Obama’s quest for bipartisanship hasn’t helped his cause. Barack Obama received more votes than any president in history and came to office with big Democratic margins in the House and Senate. After eight years, during which a Republican president and Congress spent like drunken sailors on the nation’s credit card, and turned a $200 billion budget surplus in 2001 into a $1.3 billion deficit by the time Bush left office, the GOP brand was almost destroyed, and rightfully so.
Obama didn’t need to compromise. He only needed to fulfill his promises. Yet almost from Day One, he began the process of sacrificing huge chunks of his agenda, and the wishes of his supporters, in the vain hope of pleasing a token Republican.

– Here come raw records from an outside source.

-- ==== Sys2Proof/Tests/Slice0.lean ====
section
/-! SUPPORT. Tests: ill-formed operations are refused, words written out from the encodings of 30_encoding.md decode,
the worked examples of the rules give what the rules say (the expected values are the spec's, named at each test),
and for every statement with hypotheses a concrete state that meets them. -/

namespace Sys2Proof.Tests

open Sys2Proof.Machine

/-- The frame of the spec's examples: `50 03 C8 01 9A`. -/
def sample : Frame := { src := 0x50, dst := 0xC8, payload := [0x01] }

/-- Its wire form, as R110 writes it. -/
def sampleBytes : List Byte := [0x50, 0x03, 0xC8, 0x01, 0x9A]

/-- A block whose reader stands at `r` with these buffers. -/
def block (r : ReaderState) (pend corr : List Byte) : State := { State.reset with rs := r, pend := pend, corr := corr }

/-- A block with these bytes on data-in. -/
def withData (bytes : List Byte) : State := { State.reset with hdIn := bytes }

/-- A block inside a timed wait with `PEND = [50 03]`. -/
def waiting : State := block (.fetch (.wait .timed)) [0x50, 0x03] []

/-- A command of the host script. -/
def command (cmd : Byte) : HostCmd := { word := plainCommand cmd, data := [] }

/-! ## WellFormed: one ill-formed operation for each check -/

theorem test_wf_rdcr : (Instr.rdcr 4).wf = false ∧ (Instr.rdcr 3).wf = true := by decide
theorem test_wf_wrcr : (Instr.wrcr 1 0).wf = false ∧ (Instr.wrcr 0 0xFFFF).wf = true := by decide
theorem test_wf_reserved : (Instr.reserved 0x30).wf = false ∧ (Instr.reserved 0x31).wf = true := by decide
set_option maxRecDepth 4000 in
theorem test_wf_frame :
    (Instr.frame 0 0 (List.replicate 254 0)).wf = false ∧ (Instr.frame 0 0 (List.replicate 253 0)).wf = true := by
  decide

/-! ## Decode: words of R77, R78, R81 and R70 written out -/

theorem test_word_nop : decodeTableWord 8 0b00000000 = some .nop := by decide
theorem test_word_enc : decodeTableWord 8 0b00010000 = some (.enc 0 0 0) := by decide
theorem test_word_dec : decodeTableWord 8 0b00100000 = some (.dec 0) := by decide
theorem test_word_read : decodeTableWord 8 0b00110000 = some .read := by decide
theorem test_word_close : decodeTableWord 8 0b01000000 = some .close := by decide
theorem test_word_rdcr : decodeTableWord 8 0b01010011 = some (.rdcr 3) := by decide
theorem test_word_wrcr : decodeTableWord 8 0b01100000 = some (.wrcr 0 0) := by decide
theorem test_word_reserved :
    decodeTableWord 8 0b01010100 = some (.reserved 0x54) ∧ decodeTableWord 8 0b11111111 = some (.reserved 0xFF) := by
  decide
/-- `kk = 00`, `dddddddd = 72` (R131's example). -/
theorem test_word_deposit :
    decodeTableWord 16 0b0001110010 = some (.rxDeposit .byte 0x72) ∧
    decodeTableWord 16 0b1100000000 = some (.rxDeposit .reserved 0) := by
  decide
set_option maxRecDepth 4000 in
/-- The bytes `50 03 C8 01 9A`, the first in bits 7:0 (R110's example). -/
theorem test_word_frame : decodeTableWord 40 0x9A01C80350 = some (.frame 0x50 0xC8 [0x01]) := by decide
/-- The operands of a command, each where R76 puts it. -/
theorem test_command_operands :
    decodeCommand { cmd := 0x10, a := 0x50, b := 0xC8, len := 1, val := 7 } = .enc 0x50 0xC8 1 ∧
    decodeCommand { cmd := 0x60, a := 1, b := 2, len := 3, val := 100 } = .wrcr 0 100 := by
  decide
theorem test_wire_rejects :
    decodeWire [0x50] = .error .wireTruncated ∧ decodeWire [0x50, 0x01, 0x51] = .error .wireLengthBelowMinimum ∧
    decodeWire [0x50, 0x03, 0xC8, 0x01] = .error .wireTruncated ∧
    decodeWire [0x50, 0x03, 0xC8, 0x01, 0x9B] = .error .wireChecksum ∧
    decode (.wire [0x50, 0x03, 0xC8, 0x01, 0x9A, 0x00]) = .error .wireTrailing := ⟨rfl, rfl, rfl, rfl, rfl⟩
/-- The next step runs the operation of a table word. -/
theorem test_fetch_word :
    step (State.reset.withFetchWord 8 0x31) =
      .next { State.reset with sr := some { status := .badCommand, body := .none } } := rfl

/-! ## One operation on a small state: the worked examples of the rules -/

/-- R102's example. -/
theorem test_chkAcc : (after (exec (.chkAcc 0x01) { State.reset with chkacc := 0x9B }) State.reset).chkacc = 0x9A := by
  decide
theorem test_chkClr : (after (exec .chkClr { State.reset with chkacc := 0x9B }) State.reset).chkacc = 0x00 := by decide
/-- R110's example. -/
theorem test_enc :
    (after (exec (.enc 0x50 0xC8 1) (withData [0x01])) State.reset).sr =
      some { status := .ok, body := .wire 5 [0x50, 0x03, 0xC8, 0x01, 0x9A] } := by decide
/-- R110: an empty payload gives `[src, 02, dst, src xor 02 xor dst]`. -/
theorem test_enc_empty :
    (after (exec (.enc 0x50 0xC8 0) State.reset) State.reset).sr =
      some { status := .ok, body := .wire 4 [0x50, 0x02, 0xC8, 0x9A] } := by decide
/-- R112's example. -/
theorem test_dec :
    (after (exec (.dec 5) (withData [0x50, 0x03, 0xC8, 0x01, 0x9A])) State.reset).sr =
      some { status := .ok, body := .frame 0x50 0xC8 1 [0x01] } := by decide
/-- R113: a wrong length byte and a wrong checksum together report the length. -/
theorem test_dec_order :
    (after (exec (.dec 5) (withData [0x50, 0x04, 0xC8, 0x01, 0x00])) State.reset).sr =
      some { status := .lengthMismatch, body := .none } := by decide
/-- R191's example: `ST_OK` also with `FAILED = 1`. -/
theorem test_nop :
    (after (exec .nop { State.reset with failed := true }) State.reset).sr = some { status := .ok, body := .none } := by
  decide
/-- R192's example. -/
theorem test_rdcr :
    (after (exec (.rdcr 0) State.reset) State.reset).sr = some { status := .ok, body := .value 50 } ∧
    (after (exec (.rdcr 1) State.reset) State.reset).sr = some { status := .ok, body := .value 0x0000 } := by decide
/-- R193's example. -/
theorem test_wrcr : (after (exec (.wrcr 0 100) State.reset) State.reset).cr0 = 100 := by decide
/-- R194. -/
theorem test_reserved :
    (after (exec (.reserved 0x70) State.reset) State.reset).sr = some { status := .badCommand, body := .none } := by
  decide
/-- R141's example. -/
theorem test_close :
    (after (exec .close State.reset) State.reset).sr = some { status := .ok, body := .none } ∧
    (after (exec .close State.reset) State.reset).closed = true := by decide
/-- R152, R162: a `READ` of an idle block begins the scan. -/
theorem test_read : (after (exec .read State.reset) State.reset).rs = .inspect := by decide
/-- R131's example. -/
theorem test_rxDeposit :
    (after (exec (.rxDeposit .byte 0x72) State.reset) State.reset).slot = .byte 0x72 := by decide
/-- R135's example: the wait ends on the 50th tick. -/
theorem test_tmrTick :
    (after (exec .tmrTick { waiting with gapcnt := 49 }) State.reset).rs = .nodata .timeout ∧
    (after (exec .tmrTick { waiting with gapcnt := 48 }) State.reset).rs = .fetch (.wait .timed) := by decide
/-- R85 with R110's example. -/
theorem test_frame :
    (after (exec (.frame 0x50 0xC8 [0x01]) State.reset) State.reset).linkQ =
      [.deposit .byte 0x50, .deposit .byte 0x03, .deposit .byte 0xC8, .deposit .byte 0x01, .deposit .byte 0x9A] := by
  decide
/-- R151's example. -/
theorem test_rdAhead :
    (after (exec .rdAhead { State.reset with pres := some sample }) State.reset).rr =
      some { status := .ok, elem := some (.valid 0x50 0xC8 1 [0x50, 0x03, 0xC8, 0x01, 0x9A]) } := by decide
/-- R153's example. -/
theorem test_rdPopshort :
    (after (exec .rdPopshort (block .inspect [0x11, 0x00, 0x22] [])) State.reset).pend = [0x00, 0x22] ∧
    (after (exec .rdPopshort (block .inspect [0x11, 0x00, 0x22] [])) State.reset).corr = [0x11] := by decide
/-- R154's example. -/
theorem test_rdAccept :
    (after (exec .rdAccept (block .inspect sampleBytes [0xAA])) State.reset).rr =
      some { status := .ok, elem := some (.invalid [0xAA]) } ∧
    (after (exec .rdAccept (block .inspect sampleBytes [0xAA])) State.reset).pres = some sample := by decide
/-- R155's example. -/
theorem test_rdPopbad :
    (after (exec .rdPopbad (block .inspect [0x50, 0x03, 0xC8, 0x01, 0x9B] [])) State.reset).pend =
      [0x03, 0xC8, 0x01, 0x9B] ∧
    (after (exec .rdPopbad (block .inspect [0x50, 0x03, 0xC8, 0x01, 0x9B] [])) State.reset).corr = [0x50] := by decide
/-- R156's example. -/
theorem test_rdNeedmore : microOp (block .inspect [0x72, 0x05, 0xBF, 0x78] []) = .run .rdNeedmore := by decide
/-- R157's example. -/
theorem test_rdFetch :
    (after (exec .rdFetch { block (.fetch .decide) [] [] with susp := true }) State.reset).susp = false ∧
    (after (exec .rdFetch { block (.fetch .decide) [] [] with susp := true }) State.reset).rs =
      .fetch (.wait .untimed) := by decide
/-- R159's example. -/
theorem test_rdByte :
    (after (exec (.rdByte 0x9A) (block (.fetch (.byte 0x9A)) [0x50, 0x03, 0xC8, 0x01] [])) State.reset).pend =
      sampleBytes := by decide
/-- R160's example. -/
theorem test_rdNodata :
    (after (exec (.rdNodata .timeout) (block (.nodata .timeout) [0x72, 0x05, 0xBF, 0x78] [])) State.reset).corr =
      [0x72, 0x05, 0xBF, 0x78] := by decide
/-- R160: `len(PEND) = 5` moves one. -/
theorem test_rdNodata_five :
    (after (exec (.rdNodata .timeout) (block (.nodata .timeout) sampleBytes [])) State.reset).pend =
      [0x03, 0xC8, 0x01, 0x9A] := by decide
/-- R161's example. -/
theorem test_rdFlush :
    (after (exec .rdFlush (block .finish [] [0x72, 0x05, 0xBF, 0x78])) State.reset).rr =
      some { status := .ok, elem := some (.invalid [0x72, 0x05, 0xBF, 0x78]) } := by decide
/-- R162. -/
theorem test_rdNull :
    (after (exec .rdNull { block .finish [] [] with eosr := true }) State.reset).rr =
      some { status := .ok, elem := some .null } := by decide
/-- R163's example. -/
theorem test_rdFail :
    (after (exec .rdFail (block (.fetch .fail) [0x50, 0x03] [])) State.reset).pend = [0x50, 0x03] ∧
    (after (exec .rdFail (block (.fetch .fail) [0x50, 0x03] [])) State.reset).failed = true := by decide
/-- `CORR_CAP = 2` in R166's example, at the moment of `Eos`. -/
def fullBlock : State :=
  { block (.nodata .eos) [0x00] [0x11, 0x00] with params := { corrCap := some 2, drain := .fullDrain } }
/-- R166's example. -/
theorem test_rdOvf :
    (after (exec (.rdNodata .eos) fullBlock) State.reset).rr = some { status := .overflow, elem := none } ∧
    (after (exec (.rdNodata .eos) fullBlock) State.reset).pend = [] ∧
    (after (exec (.rdNodata .eos) fullBlock) State.reset).corr = [0x11, 0x00] ∧
    (after (exec (.rdNodata .eos) fullBlock) State.reset).eosr = true ∧
    (after (exec (.rdNodata .eos) fullBlock) State.reset).susp = false ∧
    (after (exec (.rdNodata .eos) fullBlock) State.reset).ovf = true := by decide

For a time it seemed that Sen. Olympia Snowe, R-Maine, was the most powerful person in Washington. It was just weird.
Say what you will about the Bush administration, but those guys passed their agenda, and did it with one and two-vote margins in the Senate. You didn’t need sixty votes for much during the last administration. These days, you need sixty votes to approve the lunch menu in the Senate dining room.
Even when Obama agrees to a Republican proposal, he can’t win. It was the Republicans, after all, who wanted the bipartisan commission to make recommendations for deficit reduction. But once Obama agreed to it, the Republicans immediately threatened a filibuster. It’s pure obstructionism, but it seems to be an effective foil against Obama’s naive belief that rational debate can bring the two sides together.
Obama needs to learn that in today’s toxic political environment, reason carries little weight, especially to a public increasingly stewed in a mix of media-fed hyperbole, Internet rumor, and resentment.
Much, in fact most, of this situation isn’t really his fault. No president since FDR has stepped into a worse economic situation, and probably none since Jefferson has faced a political opposition more focused on his destruction at all costs.
Obama still hasn’t figured out how to operate effectively in such an environment. But he has shown before an ability to adapt quickly and turn seemingly dire circumstances to his advantage. Whether he can do so again, and begin to fulfill the promise and potential he seemed to hold one year ago, remains to be seen. One thing is for sure, given the challenges facing the nation, we all should have an interest in his success.